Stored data
##############################

-- ==== Sys2Proof/Machine/Step.lean ====
section
/-!
DEFINITION. One step: the command at the front of the queue runs; on an empty queue the block idles (log 3).
-/

namespace Sys2Proof.Machine

open Sys2Proof

/-- One step of the block. -/
def step (s : State) : Host.Outcome State Fault Refusal :=
  match s.pending with
  | [] => .next s
  | c :: rest => exec c (s.setPending rest)

/-- The state with the command that a word spells at the front of its queue. The operation table gives its rows no bits, so
no word spells one. -/
def State.withFetchWord (s : State) (nbits w : Nat) : State :=
  match decodeTableWord nbits w with
  | some c => s.setPending (c :: s.pending)
  | none => s

end Sys2Proof.Machine
end

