/-- R94, R120, R125, R132, R133, R121, R122: flags. FSET and FCLR are held until every load, store and transfer is complete,
then write one flag and grant every wait for its new value; FWAIT waits, granted at once where the flag holds the value, and
goes on once it is granted; FTST reads; the four registers write a flag while their page takes writes. A module flag above
63 is illegal. Arriving at a barrier and waiting for it. An arrival of a member counts for the current generation, or is
held where the member has arrived in it; BARW returns the status of a generation that has ended meanwhile, else waits for
the current one, or for the next where the arrival is held; a participant outside the mask raises PROG_ERR, and its BARW
returns 2; BAR does both halves. Each completes with its own effect under its clause's conditions on state and operands
alone: fset, fclr, fwait, fwaitRelease, ftst, bara, barw, bar, tfSet, tfClr, mfSet, mfClr. -/
def Obligations.Flags_and_barrier_instructions : Prop :=
  (
    ∀ (t : Fin 12) (p : Fin 41) (f : SFields) (s : State),
      let c := coreId t p
      let k := coreOf s c
      let md := f.flags.getLsbD 0
      let n := f.imm.toNat % 256
      let next := (k.pc + 8) % 2 ^ 64
      let legal := md = true → n < 64
      let puts (w u : State) (md : Bool) (n : Nat) (v : Bool) : Prop :=
        flagVal u md t n = v ∧ (∀ md' n', n' < 256 → (md' ≠ md ∨ n' ≠ n) → flagVal u md' t n' = flagVal w md' t n') ∧
        ∀ x ∈ w.sync.waiters, x.awaits md t n v = true →
          ∃ y ∈ u.sync.waiters, y.core = x.core ∧ y.num = x.num ∧ y.ready = some 0
      let sets (i : Instr) (v : Bool) : Prop :=
        (canIssue s t p = true → settled s t p = true →
          (legal → answers i s fun u => wentTo s (u.setSync s.sync) t p next ∧ puts s u md n v) ∧
          (¬ legal → answers i s fun u => wasIllegal s u t p)) ∧
        (canGo i s t p → settled s t p = false → heldBack i s t p)
      sets (.fset t p f) true ∧ sets (.fclr t p f) false ∧
      (canIssue s t p = true →
        (legal → answers (.ftst t p f) s fun u => wroteReg s u t p f.gd.toNat (if flagVal s md t n then 1 else 0)) ∧
        (legal → answers (.fwait t p f) s fun u =>
          coreOf u c = { k with run := .waiting, wait := some (.flag md n (f.flags.getLsbD 1)), opcode := 0x32, opmod := 0 } ∧
          waiterOf u c = some ⟨c, md, false, n, f.flags.getLsbD 1,
            if flagVal s md t n = f.flags.getLsbD 1 then some 0 else none, false⟩) ∧
        (¬ legal → (answers (.ftst t p f) s fun u => wasIllegal s u t p) ∧
          answers (.fwait t p f) s fun u => wasIllegal s u t p)) ∧
      (∀ md n v x, k.run = .waiting → k.wait = some (.flag md n v) → waiterOf s c = some x →
        (x.ready ≠ none → answers (.fwaitRelease t p) s fun u =>
          coreOf u c = { k with run := .running, wait := none, pc := next, opcode := 0, opmod := 0 } ∧ waiterOf u c = none) ∧
        (x.ready = none → idles (.fwaitRelease t p) s)) ∧
      (∀ n : BitVec 8,
        writesReg (.tfSet t n) s (tilePage t 0) (fun w u => u = w.setSync u.sync ∧ puts w u false n.toNat true) ∧
        writesReg (.tfClr t n) s (tilePage t 0) (fun w u => u = w.setSync u.sync ∧ puts w u false n.toNat false)) ∧
      ∀ n : BitVec 6,
        writesReg (.mfSet n) s (basePage 0 0) (fun w u => u = w.setSync u.sync ∧ puts w u true n.toNat true) ∧
        writesReg (.mfClr n) s (basePage 0 0) (fun w u => u = w.setSync u.sync ∧ puts w u true n.toNat false)) ∧
  (
    ∀ (t : Fin 12) (p : Fin 41) (f : SFields) (s : State),
      let c := coreId t p
      let k := coreOf s c
      let md := f.flags.getLsbD 0
      let g := f.imm.toNat % 16
      let b := barOf s md t g
      let next := (k.pc + 8) % 2 ^ 64
      let arrived (b : BarGroup) (m : Nat) : BarGroup :=
        if bitOf b.arrived m then { b with owed := kerase b.owed m, held := setBitN b.held m true }
        else { b with owed := kerase b.owed m, arrived := setBitN b.arrived m true }
      let waits (u : State) (op : Nat) (later : Bool) : Prop :=
        coreOf u c = { k with run := .waiting, wait := some (.barrier md g f.gd.toNat), opcode := op, opmod := 0 } ∧
        waiterOf u c = some ⟨c, md, true, g, later, none, false⟩
      let releases (i : Instr) (P : State → Prop) : Prop :=
        (canIssue s t p = true → settled s t p = true → answers i s P) ∧
        (canGo i s t p → settled s t p = false → heldBack i s t p)
      (∀ m, barTarget s t p f = some (g, some m) →
        (releases (.bara t p f) fun u => wentTo s (u.setSync s.sync) t p next ∧ barOf u md t g = arrived b m) ∧
        (releases (.bar t p f) fun u => waits u 0x36 (bitOf (arrived b m).held m) ∧ barOf u md t g = arrived b m) ∧
        (canIssue s t p = true →
          (∀ st, kfind b.owed m = some st → answers (.barw t p f) s fun u =>
            wroteReg s (u.setSync s.sync) t p f.gd.toNat (BitVec.ofNat 64 st) ∧
            barOf u md t g = { b with owed := kerase b.owed m }) ∧
          (kfind b.owed m = none → answers (.barw t p f) s fun u => waits u 0x35 (bitOf b.held m) ∧ barOf u md t g = b))) ∧
      (barTarget s t p f = some (g, none) →
        (releases (.bara t p f) fun u => wasIllegal s u t p) ∧ (releases (.bar t p f) fun u => wasIllegal s u t p) ∧
        (canIssue s t p = true → answers (.barw t p f) s fun u =>
          sticky u (ptPage t p) (progErrSource p) = true ∧ u.sync = s.sync ∧ pcOf u t p = next ∧
          getG u t p f.gd.toNat = if f.gd.toNat = 0 then 0 else 2)) ∧
      (barTarget s t p f = none →
        (releases (.bara t p f) fun u => wasIllegal s u t p) ∧ (releases (.bar t p f) fun u => wasIllegal s u t p) ∧
        (canIssue s t p = true → answers (.barw t p f) s fun u => wasIllegal s u t p)))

##############################

* _REQUIREMENT_:
Could the entries above be output once more, exactly as they are?

* _YOUR RESPONSE_:
-- ==== Sys2Proof/Machine/Step.lean ====
section
/-!
DEFINITION. One step: the command at the front of the queue runs; on an empty queue the block idles (log 3).
-/

namespace Sys2Proof.Machine

open Sys2Proof

/-- One step of the block. -/
def step (s : State) : Host.Outcome State Fault Refusal :=
  match s.pending with
  | [] => .next s
  | c :: rest => exec c (s.setPending rest)

/-- The state with the command that a word spells at the front of its queue. The operation table gives its rows no bits, so
no word spells one. -/
def State.withFetchWord (s : State) (nbits w : Nat) : State :=
  match decodeTableWord nbits w with
  | some c => s.setPending (c :: s.pending)
  | none => s

end Sys2Proof.Machine
end

/-- R94, R120, R125, R132, R133, R121, R122: flags. FSET and FCLR are held until every load, store and transfer is complete,
then write one flag and grant every wait for its new value; FWAIT waits, granted at once where the flag holds the value, and
goes on once it is granted; FTST reads; the four registers write a flag while their page takes writes. A module flag above
63 is illegal. Arriving at a barrier and waiting for it. An arrival of a member counts for the current generation, or is
held where the member has arrived in it; BARW returns the status of a generation that has ended meanwhile, else waits for
the current one, or for the next where the arrival is held; a participant outside the mask raises PROG_ERR, and its BARW
returns 2; BAR does both halves. Each completes with its own effect under its clause's conditions on state and operands
alone: fset, fclr, fwait, fwaitRelease, ftst, bara, barw, bar, tfSet, tfClr, mfSet, mfClr. -/
def Obligations.Flags_and_barrier_instructions : Prop :=
  (
    ∀ (t : Fin 12) (p : Fin 41) (f : SFields) (s : State),
      let c := coreId t p
      let k := coreOf s c
      let md := f.flags.getLsbD 0
      let n := f.imm.toNat % 256
      let next := (k.pc + 8) % 2 ^ 64
      let legal := md = true → n < 64
      let puts (w u : State) (md : Bool) (n : Nat) (v : Bool) : Prop :=
        flagVal u md t n = v ∧ (∀ md' n', n' < 256 → (md' ≠ md ∨ n' ≠ n) → flagVal u md' t n' = flagVal w md' t n') ∧
        ∀ x ∈ w.sync.waiters, x.awaits md t n v = true →
          ∃ y ∈ u.sync.waiters, y.core = x.core ∧ y.num = x.num ∧ y.ready = some 0
      let sets (i : Instr) (v : Bool) : Prop :=
        (canIssue s t p = true → settled s t p = true →
          (legal → answers i s fun u => wentTo s (u.setSync s.sync) t p next ∧ puts s u md n v) ∧
          (¬ legal → answers i s fun u => wasIllegal s u t p)) ∧
        (canGo i s t p → settled s t p = false → heldBack i s t p)
      sets (.fset t p f) true ∧ sets (.fclr t p f) false ∧
      (canIssue s t p = true →
        (legal → answers (.ftst t p f) s fun u => wroteReg s u t p f.gd.toNat (if flagVal s md t n then 1 else 0)) ∧
        (legal → answers (.fwait t p f) s fun u =>
          coreOf u c = { k with run := .waiting, wait := some (.flag md n (f.flags.getLsbD 1)), opcode := 0x32, opmod := 0 } ∧
          waiterOf u c = some ⟨c, md, false, n, f.flags.getLsbD 1,
            if flagVal s md t n = f.flags.getLsbD 1 then some 0 else none, false⟩) ∧
        (¬ legal → (answers (.ftst t p f) s fun u => wasIllegal s u t p) ∧
          answers (.fwait t p f) s fun u => wasIllegal s u t p)) ∧
      (∀ md n v x, k.run = .waiting → k.wait = some (.flag md n v) → waiterOf s c = some x →
        (x.ready ≠ none → answers (.fwaitRelease t p) s fun u =>
          coreOf u c = { k with run := .running, wait := none, pc := next, opcode := 0, opmod := 0 } ∧ waiterOf u c = none) ∧
        (x.ready = none → idles (.fwaitRelease t p) s)) ∧
      (∀ n : BitVec 8,
        writesReg (.tfSet t n) s (tilePage t 0) (fun w u => u = w.setSync u.sync ∧ puts w u false n.toNat true) ∧
        writesReg (.tfClr t n) s (tilePage t 0) (fun w u => u = w.setSync u.sync ∧ puts w u false n.toNat false)) ∧
      ∀ n : BitVec 6,
        writesReg (.mfSet n) s (basePage 0 0) (fun w u => u = w.setSync u.sync ∧ puts w u true n.toNat true) ∧
        writesReg (.mfClr n) s (basePage 0 0) (fun w u => u = w.setSync u.sync ∧ puts w u true n.toNat false)) ∧
  (
    ∀ (t : Fin 12) (p : Fin 41) (f : SFields) (s : State),
      let c := coreId t p
      let k := coreOf s c
      let md := f.flags.getLsbD 0
      let g := f.imm.toNat % 16
      let b := barOf s md t g
      let next := (k.pc + 8) % 2 ^ 64
      let arrived (b : BarGroup) (m : Nat) : BarGroup :=
        if bitOf b.arrived m then { b with owed := kerase b.owed m, held := setBitN b.held m true }
        else { b with owed := kerase b.owed m, arrived := setBitN b.arrived m true }
      let waits (u : State) (op : Nat) (later : Bool) : Prop :=
        coreOf u c = { k with run := .waiting, wait := some (.barrier md g f.gd.toNat), opcode := op, opmod := 0 } ∧
        waiterOf u c = some ⟨c, md, true, g, later, none, false⟩
      let releases (i : Instr) (P : State → Prop) : Prop :=
        (canIssue s t p = true → settled s t p = true → answers i s P) ∧
        (canGo i s t p → settled s t p = false → heldBack i s t p)
      (∀ m, barTarget s t p f = some (g, some m) →
        (releases (.bara t p f) fun u => wentTo s (u.setSync s.sync) t p next ∧ barOf u md t g = arrived b m) ∧
        (releases (.bar t p f) fun u => waits u 0x36 (bitOf (arrived b m).held m) ∧ barOf u md t g = arrived b m) ∧
        (canIssue s t p = true →
          (∀ st, kfind b.owed m = some st → answers (.barw t p f) s fun u =>
            wroteReg s (u.setSync s.sync) t p f.gd.toNat (BitVec.ofNat 64 st) ∧
            barOf u md t g = { b with owed := kerase b.owed m }) ∧
          (kfind b.owed m = none → answers (.barw t p f) s fun u => waits u 0x35 (bitOf b.held m) ∧ barOf u md t g = b))) ∧
      (barTarget s t p f = some (g, none) →
        (releases (.bara t p f) fun u => wasIllegal s u t p) ∧ (releases (.bar t p f) fun u => wasIllegal s u t p) ∧
        (canIssue s t p = true → answers (.barw t p f) s fun u =>
          sticky u (ptPage t p) (progErrSource p) = true ∧ u.sync = s.sync ∧ pcOf u t p = next ∧
          getG u t p f.gd.toNat = if f.gd.toNat = 0 then 0 else 2)) ∧
      (barTarget s t p f = none →
        (releases (.bara t p f) fun u => wasIllegal s u t p) ∧ (releases (.bar t p f) fun u => wasIllegal s u t p) ∧
        (canIssue s t p = true → answers (.barw t p f) s fun u => wasIllegal s u t p)))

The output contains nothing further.